# Golden Harvest Mason Jars- prone to thermal shock?



## Randy Rooster (Dec 14, 2004)

I dont ever remember any jars breaking when canning in the past- today I had 3 out of 9 quarts break when I was pressure canning. 2 days ago I had 1 out of 9 pinkts break. I was doing everything by the book ie preheating jars and using the ring in the bottom of the PC etc.

Has anyone else had this problem or is it me?


----------



## judylou (Jun 19, 2009)

I think it happens everyone now and then but that is a very high rate you have experienced so I'd suspect some additional problems. Personally I've never found it to be related to any one brand of jar.

Are you filling the jars just 1 canner load at a time or are others filled and then waiting and cooling on the counter? Are you letting the PC return to zero slowly on its own and not rushing it? Breaking in the canner when you first put them in or during processing?

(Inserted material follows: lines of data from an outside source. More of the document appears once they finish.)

-- ==== Sys2Proof/Machine/Control.lean ====
section
/-!
DEFINITION. The commands of 44_control.md: NOP (R160), CONFIG (R161, R162), STATUS (R163).
-/

namespace Sys2Proof.Machine

/-- NOP (R160): only the response. -/
def execNop (s : State) : Result := .next (respond 0#64 s)

/-- A precision is accepted exactly when `4 <= p <= 16` (R161). -/
def precisionOk (p : BitVec 6) : Bool :=
  decide (Config.precMin ≤ p.toNat) && decide (p.toNat ≤ Config.precMax)

/-- CONFIG (R162): constructs a new, empty sketch, or refuses the precision and changes nothing but the response. -/
def execConfig (p : BitVec 6) (mode : Mode) (seed : Word32) (s : State) : Result :=
  if precisionOk p = true then
    .next (respond 0#64
      { s with
        configured := true
        prec := p.setWidth 5
        mode := mode
        seed := seed
        acc := 0#32
        reg := Memory.zeroed })
  else .next (raiseError .invalidPrecision s)

/-- STATUS (R163): reports `STICKY_ERR` as earlier commands left it. -/
def execStatus (s : State) : Result := .next (respond (statusWord s) s)

end Sys2Proof.Machine
end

Were these really old jars or brand new ones? Pre-inspected well for any cracks? Given the new packing they do now the jars aren't as well protected during shipping as they used to be so I suppose it is possible to get a new box of abused jars.


----------



## Macybaby (Jun 16, 2006)

I bought one dozen wide mouth quart jars. I only use them for making yogurt, so they get sterilized and spend 8 hours at 125 deg, then go into the fridge.

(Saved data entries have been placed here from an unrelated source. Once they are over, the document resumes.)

-- ==== Sys2Proof/Certificates/Slice0/Obligations.lean ====
section
/-!
DEFINITION. The statements for the provers. Each docstring names the rules of spec/ that the statement formalises.
-/

open Sys2Proof Sys2Proof.Machine

/-! ## Reset, waiting, one step -/

/-- R200: hardware reset, applied between commands to any state, leaves every control register 0, every entry of `REG` absent,
and a command given afterwards is decoded as usual; `State.reset` has the same values. -/
def Obligations.HardwareResetLeavesResetValues : Prop :=
  (∀ (s : State) (rest : List HostEvent), ∃ t,
    step { s with input := .reset :: rest } = .next t ∧
    t.configured = false ∧ t.prec = 0#5 ∧ t.mode = .standard ∧ t.seed = 0#32 ∧ t.acc = 0#32 ∧
    t.result = 0#64 ∧ t.lastStatus = 0#8 ∧ t.stickyErr = false ∧ (∀ i, t.reg? i = none) ∧
    t.packedClear = s.packedClear ∧ t.lnDepartures = s.lnDepartures ∧ t.input = rest ∧
    (∀ w i, decode w = .ok i → step { t with input := [.command w] } = exec i { t with input := [] }) ∧
    (∀ w e, decode w = .error e →
      step { t with input := [.command w] } = .next (rejectWord e { t with input := [] }))) ∧
  State.reset.configured = false ∧ State.reset.prec = 0#5 ∧ State.reset.mode = .standard ∧
  State.reset.seed = 0#32 ∧ State.reset.acc = 0#32 ∧ State.reset.result = 0#64 ∧
  State.reset.lastStatus = 0#8 ∧ State.reset.stickyErr = false ∧ (∀ i, State.reset.reg? i = none)

/-- 60_exceptions.md §4 (R191), 70_reset_and_hazards.md §1 (R201): with nothing given the block waits with its state held; so
it does after reset. That this is a step that changes nothing is the model's choice (notes/assumptions/2.md). -/
def Obligations.BlockWaitsWithStateHeld : Prop :=
  (∀ s : State, s.input = [] → step s = .next s) ∧ State.reset.input = []

/-- 20_memory.md §2 (R43), 30_encoding.md §2 (R64): a step takes the next command word, decodes it and runs exactly that
command, or ends with the decoding error's status; the rest of the stream stays for later steps. The stream is the
model's own field (notes/assumptions/2.md). -/
def Obligations.StepRunsTheDecodedCommand : Prop :=
  ∀ (s : State) (w : Word64) (rest : List HostEvent), s.input = .command w :: rest →
    (∀ i, decode w = .ok i → step s = exec i { s with input := rest }) ∧
    (∀ e, decode w = .error e → ∃ t, step s = .next t ∧
      t = { s with
            input := rest, lastStatus := (match e with | .illegalOpcode => 1#8 | .reservedBits => 2#8)
            result := 0#64, stickyErr := true })

/-- 70_reset_and_hazards.md §4 (R213): every step answers a next state; the block never stops. -/
def Obligations.EveryStepAnswersANextState : Prop := ∀ s : State, ∃ t, step s = .next t

/-! ## Encoding -/

/-- 30_encoding.md §4 (R67): words written out from the table of assembly words decode to their commands, and words the spec
calls illegal or reserved are rejected by name. -/
def Obligations.WrittenWordsDecode : Prop :=
  decode 0x0000000000000000#64 = .ok .nop ∧
  decode 0xDEADBEEF00010801#64 = .ok (.config 8#6 .packed 0xDEADBEEF#32) ∧
  decode 0x0000000000002101#64 = .ok (.config 33#6 .standard 0#32) ∧
  decode 0xFF80C0B400000003#64 = .ok (.addHash 0xFF80C0B4#32) ∧
  decode 0x0000000000006F04#64 = .ok (.hashByte 0x6F#8) ∧
  decode 0x0000000000FFFF09#64 = .ok (.readReg 65535#16) ∧
  decode 0x000000000000000A#64 = .ok .status ∧
  decode 0xFFFFFFFFFFFFFF0B#64 = .error .illegalOpcode ∧
  decode 0x0000000001000009#64 = .error .reservedBits

/-- 30_encoding.md §1, §4 (R62, R67): decoding the word of any command gives that command back, every operand at every value its
field holds. -/
def Obligations.DecodeOfEncodeIsTheCommand : Prop := ∀ i : Instr, decode (encode i) = .ok i

/-- 30_encoding.md §2, §3 (R63, R65): each command has exactly one word, so whatever decodes is the word the assembler writes. -/
def Obligations.EncodeOfDecodeIsTheWord : Prop := ∀ (w : Word64) (i : Instr), decode w = .ok i → encode i = w

/-- R64, R65: decoding is total, and which of its three outcomes a word has is read off the opcode and the row's mask alone. -/
def Obligations.DecodingIsTotalWithNamedErrors : Prop :=
  ∀ w : Word64,
    (10 < (w.extractLsb' 0 8).toNat → decode w = .error .illegalOpcode) ∧
    (∀ (n : Nat) (pattern mask : Word64),
      (n, pattern, mask) ∈
        [(0x00, 0x0000000000000000#64, 0xFFFFFFFFFFFFFFFF#64), (0x01, 0x0000000000000001#64, 0x00000000FFFEC0FF#64),
         (0x02, 0x0000000000000002#64, 0xFFFFFFFFFFFFFFFF#64), (0x03, 0x0000000000000003#64, 0x00000000FFFFFFFF#64),
         (0x04, 0x0000000000000004#64, 0xFFFFFFFFFFFF00FF#64), (0x05, 0x0000000000000005#64, 0xFFFFFFFFFFFFFFFF#64),
         (0x06, 0x0000000000000006#64, 0xFFFFFFFFFFFFFFFF#64), (0x07, 0x0000000000000007#64, 0xFFFFFFFFFFFFFFFF#64),
         (0x08, 0x0000000000000008#64, 0xFFFFFFFFFFFFFFFF#64), (0x09, 0x0000000000000009#64, 0xFFFFFFFFFF0000FF#64),
         (0x0A, 0x000000000000000A#64, 0xFFFFFFFFFFFFFFFF#64)] →
      (w.extractLsb' 0 8).toNat = n →
      (w &&& mask ≠ pattern → decode w = .error .reservedBits) ∧
      (w &&& mask = pattern → ∃ i, decode w = .ok i ∧ (encode i).extractLsb' 0 8 = BitVec.ofNat 8 n)) ∧
    (∀ (e : DecodeError) (s : State), decode w = .error e → ∃ t, runWord w s = .next t ∧ SketchKept s t ∧
      EndsInError t (match e with | .illegalOpcode => 1#8 | .reservedBits => 2#8))

/-! ## The commands: each one's encoding, its effect and frame, and where it is turned away -/

/-- R160: NOP completes in every state and changes only the response; `STICKY_ERR` is not cleared. -/
def Obligations.NopChangesOnlyTheResponse : Prop :=
  EncodedAs 0x00#8 (fun w => w.extractLsb' 8 56 = 0#56) (fun _ => .nop) ∧
  ∀ s : State, ∃ t, exec .nop s = .next t ∧ EndsOk s t 0#64 ∧ SketchKept s t

/-- R161, R162: CONFIG constructs a new, empty sketch exactly when `4 <= p <= 16`, from every state; otherwise it ends with
`INVALID_PRECISION` and changes nothing but the response and the sticky bit. -/
def Obligations.ConfigConstructsAnEmptySketch : Prop :=
  EncodedAs 0x01#8 (fun w => w.extractLsb' 17 15 = 0#15 ∧ w.extractLsb' 14 2 = 0#2)
    (fun w => .config (w.extractLsb' 8 6) (if w.getLsbD 16 = true then .packed else .standard) (w.extractLsb' 32 32)) ∧
  ∀ (p : BitVec 6) (mode : Mode) (seed : Word32) (s : State),
    (4 ≤ p.toNat ∧ p.toNat ≤ 16 → ∃ t, exec (.config p mode seed) s = .next t ∧
      EndsOk s t 0#64 ∧ t.configured = true ∧ t.prec.toNat = p.toNat ∧ t.mode = mode ∧ t.seed = seed ∧
      t.acc = 0#32 ∧ (∀ i, i < 65536 → t.reg? i = some 0#5) ∧ SameHost s t) ∧
    (p.toNat < 4 ∨ 16 < p.toNat → ∃ t, exec (.config p mode seed) s = .next t ∧
      EndsInError t 4#8 ∧ SketchKept s t)

/-- R142: CLEAR zeroes every register where the strategy has it, and changes neither the configuration nor `ACC`; in Packed
mode with `PACKED_CLEAR = Refuse` it ends with `UNSUPPORTED`, unconfigured with `NOT_CONFIGURED`. -/
def Obligations.ClearZeroesEveryRegister : Prop :=
  EncodedAs 0x02#8 (fun w => w.extractLsb' 8 56 = 0#56) (fun _ => .clear) ∧
  ∀ s : State,
    (s.configured = true → (s.mode = .standard ∨ s.packedClear = .support) → ∃ t, exec .clear s = .next t ∧
      EndsOk s t 0#64 ∧ (∀ i, i < 65536 → t.reg? i = some 0#5) ∧ SameConfig s t ∧ t.acc = s.acc ∧ SameHost s t) ∧
    (s.configured = true → s.mode = .packed → s.packedClear = .refuse → ∃ t, exec .clear s = .next t ∧
      EndsInError t 5#8 ∧ SketchKept s t) ∧
    (s.configured = false → ∃ t, exec .clear s = .next t ∧ EndsInError t 3#8 ∧ SketchKept s t)

/-- R103, R104, R105: ADD_HASH raises the register its hash selects to the rank, changes no other register and nothing else;
the premise on `PREC` is its legal range. -/
def Obligations.AddHashRaisesOneRegister : Prop :=
  EncodedAs 0x03#8 (fun w => w.extractLsb' 8 24 = 0#24) (fun w => .addHash (w.extractLsb' 32 32)) ∧
  ∀ (h : Word32) (s : State),
    (s.configured = true → s.reg.wf = true → 4 ≤ s.prec.toNat → s.prec.toNat ≤ 16 →
      ∃ t, exec (.addHash h) s = .next t ∧ EndsOk s t 0#64 ∧
        (t.reg.read (h >>> (32 - s.prec.toNat)).toNat).toNat
          = max (s.reg.read (h >>> (32 - s.prec.toNat)).toNat).toNat
              (if s.mode = .packed then min (rank h s.prec.toNat) 31 else rank h s.prec.toNat) ∧
        (∀ j, j ≠ (h >>> (32 - s.prec.toNat)).toNat → t.reg.read j = s.reg.read j) ∧
        SameConfig s t ∧ t.acc = s.acc ∧ SameHost s t) ∧
    (s.configured = false → ∃ t, exec (.addHash h) s = .next t ∧ EndsInError t 3#8 ∧ SketchKept s t)

/-- R82: HASH_BYTE takes one accumulation step modulo `2^32`, the byte unsigned, and changes nothing else. -/
def Obligations.HashByteStepsTheAccumulator : Prop :=
  EncodedAs 0x04#8 (fun w => w.extractLsb' 16 48 = 0#48) (fun w => .hashByte (w.extractLsb' 8 8)) ∧
  ∀ (c : Byte) (s : State),
    (s.configured = true → ∃ t, exec (.hashByte c) s = .next t ∧ EndsOk s t 0#64 ∧
      t.acc.toNat = (s.acc.toNat * 31 + c.toNat) % 2 ^ 32 ∧ SameConfig s t ∧ SameRegs s t ∧ SameHost s t) ∧
    (s.configured = false → ∃ t, exec (.hashByte c) s = .next t ∧ EndsInError t 3#8 ∧ SketchKept s t)

/-- R83: HASH_RESET sets `ACC` to 0 and changes nothing else. -/
def Obligations.HashResetZeroesTheAccumulator : Prop :=
  EncodedAs 0x05#8 (fun w => w.extractLsb' 8 56 = 0#56) (fun _ => .hashReset) ∧
  ∀ s : State,
    (s.configured = true → ∃ t, exec .hashReset s = .next t ∧ EndsOk s t 0#64 ∧
      t.acc = 0#32 ∧ SameConfig s t ∧ SameRegs s t ∧ SameHost s t) ∧
    (s.configured = false → ∃ t, exec .hashReset s = .next t ∧ EndsInError t 3#8 ∧ SketchKept s t)

/-- R106: ADD_ELEM updates the sketch by `ACC` and then sets `ACC` to 0; the empty element (`ACC = 0`) raises `REG[0]` to
`32 - B`. -/
def Obligations.AddElemAddsTheAccumulatedHash : Prop :=
  EncodedAs 0x06#8 (fun w => w.extractLsb' 8 56 = 0#56) (fun _ => .addElem) ∧
  ∀ s : State,
    (s.configured = true → s.reg.wf = true → 4 ≤ s.prec.toNat → s.prec.toNat ≤ 16 →
      ∃ t, exec .addElem s = .next t ∧ EndsOk s t 0#64 ∧ t.acc = 0#32 ∧
        (t.reg.read (s.acc >>> (32 - s.prec.toNat)).toNat).toNat
          = max (s.reg.read (s.acc >>> (32 - s.prec.toNat)).toNat).toNat
              (if s.mode = .packed then min (rank s.acc s.prec.toNat) 31 else rank s.acc s.prec.toNat) ∧
        (∀ j, j ≠ (s.acc >>> (32 - s.prec.toNat)).toNat → t.reg.read j = s.reg.read j) ∧
        (s.acc = 0#32 → (t.reg.read 0).toNat = max (s.reg.read 0).toNat (32 - s.prec.toNat)) ∧
        SameConfig s t ∧ SameHost s t) ∧
    (s.configured = false → ∃ t, exec .addElem s = .next t ∧ EndsInError t 3#8 ∧ SketchKept s t)

/-- R124: ESTIMATE returns the encoding of the estimate, with the implementation's `LN64` whichever it is, and changes nothing but the response; `MODE` does not enter, and
a second ESTIMATE returns the same word. -/
def Obligations.EstimateReturnsTheEstimateAndKeepsTheSketch : Prop :=
  EncodedAs 0x07#8 (fun w => w.extractLsb' 8 56 = 0#56) (fun _ => .estimate) ∧
  ∀ s : State,
    (s.configured = true → ∃ t, exec .estimate s = .next t ∧
      EndsOk s t (estimateWith (lnOf s.lnDepartures) s.reg s.prec.toNat) ∧ t.result.getLsbD 63 = false ∧ SketchKept s t ∧
      exec .estimate t = .next t ∧
      (∀ mode, ∃ t', exec .estimate { s with mode := mode } = .next t' ∧ t'.result = t.result)) ∧
    (s.configured = false → ∃ t, exec .estimate s = .next t ∧ EndsInError t 3#8 ∧ SketchKept s t)

/-- R144: MEM_USAGE returns `floor(m * 5 / 8)` in Packed mode, which for every accepted precision is exactly `5 * 2^(B-3)`;
in Standard mode it ends with `UNSUPPORTED`. -/
def Obligations.MemUsageReportsThePackedFootprint : Prop :=
  EncodedAs 0x08#8 (fun w => w.extractLsb' 8 56 = 0#56) (fun _ => .memUsage) ∧
  ∀ s : State,
    (s.configured = true → s.mode = .packed → ∃ t, exec .memUsage s = .next t ∧
      t.lastStatus = 0#8 ∧ t.stickyErr = s.stickyErr ∧ t.result.toNat = 2 ^ s.prec.toNat * 5 / 8 ∧
      (4 ≤ s.prec.toNat → t.result.toNat = 5 * 2 ^ (s.prec.toNat - 3)) ∧ SketchKept s t) ∧
    (s.configured = true → s.mode = .standard → ∃ t, exec .memUsage s = .next t ∧
      EndsInError t 5#8 ∧ SketchKept s t) ∧
    (s.configured = false → ∃ t, exec .memUsage s = .next t ∧ EndsInError t 3#8 ∧ SketchKept s t)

So far I've had four of the 12 have cracks coming out of the canner from being sterilized. All have cracks in almost the same spot - right around the bottom edge. I'm wondering if maybe someone dropped that particular box of jars and four on one side hit hard on the bottom edge.

So far I've only had one jar crack during canning, but most of my jars have only been used once or twice (have not been doing this long) the yogurt jars have been used 5-6 times so far. 

Cathy


----------



## upnorthlady (Oct 16, 2009)

Perhaps you could call the company - do they have an 800 number ? I'd complain. You might have gotten a bad box. Actually, I think they are making jars much thinner and cheaper these days, but it won't hurt to let the company know how unsatisfied you are with their product!


----------



## NostalgicGranny (Aug 22, 2007)

I don't use golden harvest because of breakage.


----------



## suitcase_sally (Mar 20, 2006)

I use Golden Harvest and have NEVER had a jar break. Go fiqure.


----------



## Randy Rooster (Dec 14, 2004)

Well I started doing something new and yesterday did 6 jars of tomatoe juice with no breaks. I had been pre heating the jars in the microwave prior to adding the boiling hot contents. yesterday I used the oven instead and set it at 220 degrees - I think I may have been making the jars too hot and the boiling liquid actually was too cool and broke some jars.


----------



## judylou (Jun 19, 2009)

Randy even 220 is more hot than needed. What is your lowest oven setting? 170-180 degrees is the recommended temperature so all you really have to do is fill them with hot tap water.


----------



## emma's sheep (Mar 11, 2010)

I bought a brand new bos of golden harvest jars, opened the first jar and sliced my finger. The rim of the jar was broke and jagged. I have never used them since. The store would only replace one jar and not the box. emma


----------